Deep Ultraviolet to Near-Infrared Emission and Photoresponse in Layered N‑Doped Graphene Quantum Dots

• Published in: ACS nano Vol. 8; no. 6; pp. 6312 - 6320
• Main Authors: Tang, Libin, Ji, Rongbin, Li, Xueming, Bai, Gongxun, Liu, Chao Ping, Hao, Jianhua, Lin, Jingyu, Jiang, Hongxing, Teng, Kar Seng, Yang, Zhibin, Lau, Shu Ping
• Format: Journal Article
• Language: English
• Published: United States American Chemical Society 24.06.2014
• Subjects: Broadband; Carbon - chemistry; Copper - chemistry; Electrodes; Electrons; Emission; Glucose - chemistry; Graphene; Graphite - chemistry; Lasers; Microscopy, Electron, Transmission; Nanostructure; Nanotechnology - methods; Optics and Photonics; Photochemistry; Photodetectors; Quantum Dots; Spectrophotometry; Spectrophotometry, Ultraviolet; Trapping; Ultraviolet; Ultraviolet Rays; photoresponse; broadband emission; photoluminescence; graphene quantum dot; nitrogen doping
• ISSN: 1936-0851; 1936-086X
• DOI: 10.1021/nn501796r

Material that can emit broad spectral wavelengths covering deep ultraviolet, visible, and near-infrared is highly desirable.

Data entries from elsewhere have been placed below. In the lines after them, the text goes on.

-- ==== Sys2Proof/Proofs/TableSpace.lean ====
section
/-! PROOFS. What the words of the regions are (R149), and WRITE, from its checks to its owners' acts (R69, R152, R155, R157). -/

namespace Sys2Proof.Machine

variable {s : State}

/-! ## Numbers in words (R149) -/

theorem wordNat_toNat {n : Nat} (h : n < 65536) : (wordNat n).toNat = n := by
  simpa [wordNat] using h

theorem wordPair_toNat {low high : Nat} (hl : low < 256) (hh : high < 256) : (wordPair low high).toNat = low + 256 * high := by
  have hsum : low + 256 * high < 65536 := by omega
  simpa [wordPair] using hsum

theorem pick_eq {α : Type} {n : Nat} [NeZero n] (v : Vector α n) {k : Nat} (h : k < n) : pick v k = v[k] := by
  simp only [pick, Fin.ofNat, Fin.getElem_fin, Nat.mod_eq_of_lt h]

/-- An address is its high part and its low part (R149). -/
theorem address_parts (a : Address) : 65536 * (wordNat (addressHigh a).toNat).toNat + (addressLow a).toNat = a.toNat := by
  have hhigh : (addressHigh a).toNat < 65536 := (addressHigh a).isLt.trans (by omega)
  have ha := a.isLt
  rw [wordNat_toNat hhigh]
  simp only [addressHigh, addressLow, BitVec.extractLsb'_toNat, Nat.shiftRight_eq_div_pow]
  omega

theorem word_lane_step {n : Nat} (h1 : 65472 ≤ n) (h2 : n ≤ 65600) : (BitVec.ofInt 16 ((n : Int) - 65536)).toInt = (n : Int) - 65536 := by
  rw [BitVec.toInt_ofInt]
  exact Int.bmod_eq_of_le (by omega) (by omega)

/-! ## The records behind a region's words (R148, R149) -/

theorem State.readWord_bud (s : State) (b : BudIx) {j : Nat} (h : j < 8) :
    s.readWord 1 (8 * b.val + j) = s.roster.buds[b].word j := by
  have hd : (8 * b.val + j) / 8 = b.val := by omega
  have hm : (8 * b.val + j) % 8 = j := by omega
  simp only [State.readWord, hd, hm, pick_eq _ b.isLt]
  rfl

theorem State.readWord_listener (s : State) (x : ListenerIx) {j : Nat} (h : j < 8) :
    s.readWord 2 (8 * x.val + j) = s.roster.listeners[x].word j := by
  have hd : (8 * x.val + j) / 8 = x.val := by omega
  have hm : (8 * x.val + j) % 8 = j := by omega
  simp only [State.readWord, hd, hm, pick_eq _ x.isLt]
  rfl

theorem State.readWord_window (s : State) (i : Fin 4) {j : Nat} (h : j < 4) :
    s.readWord 7 (4 * i.val + j) = s.pairing.windows[i].word j := by
  have hd : (4 * i.val + j) / 4 = i.val := by omega
  have hm : (4 * i.val + j) % 4 = j := by omega
  have hlt : 4 * i.val + j < 16 := by omega
  simp only [State.readWord, hd, hm, pick_eq _ i.isLt, hlt, if_true]
  rfl

theorem State.readWord_bond (s : State) (i : Fin 8) {j : Nat} (h : j < 6) :
    s.readWord 8 (6 * i.val + j) = s.pairing.bonds[i].word j := by
  have hd : (6 * i.val + j) / 6 = i.val := by omega
  have hm : (6 * i.val + j) % 6 = j := by omega
  simp only [State.readWord, hd, hm, pick_eq _ i.isLt]
  rfl

theorem State.readWord_lane (s : State) (k : LaneIx) {j : Nat} (h : j < 8) :
    s.readWord 11 (8 * k.val + j) = s.laneUnit.lanes[k].word j := by
  have hd : (8 * k.val + j) / 8 = k.val := by omega
  have hm : (8 * k.val + j) % 8 = j := by omega
  simp only [State.readWord, hd, hm, pick_eq _ k.isLt]
  rfl

theorem State.readWord_bank (s : State) (i : Fin 25) :
    s.readWord 3 i.val = wordNat s.mix.staging[i].val ∧ s.readWord 4 i.val = wordNat s.mix.active[i].val := by
  simp only [State.readWord, pick_eq _ i.isLt]
  exact ⟨rfl, rfl⟩

theorem State.readWord_curve (s : State) (i : Fin 64) : s.readWord 5 i.val = wordNat s.mix.curve[i].val := by
  simp only [State.readWord, pick_eq _ i.isLt]
  rfl

theorem State.readWord_openMic (s : State) (i : Fin 4) : s.readWord 6 i.val = wordNat s.mix.openMic[i].val := by
  simp only [State.readWord, pick_eq _ i.isLt]
  rfl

It can lead to important applications such as broadband modulators, photodetectors, solar cells, bioimaging, and fiber communications. However, there is currently no material that meets such desirable requirement. Here, we report the layered structure of nitrogen-doped graphene quantum dots (N-GQDs) which possess broadband emission ranging from 300 to >1000 nm. The broadband emission is attributed to the layered structure of the N-GQDs that contains a large conjugated system and provides extensive delocalized π electrons. In addition, a broadband photodetector with responsivity as high as 325 V/W is demonstrated by coating N-GQDs onto interdigital gold electrodes. The unusual negative photocurrent is observed which is attributed to the trapping sites induced by the self-passivated surface states in the N-GQDs.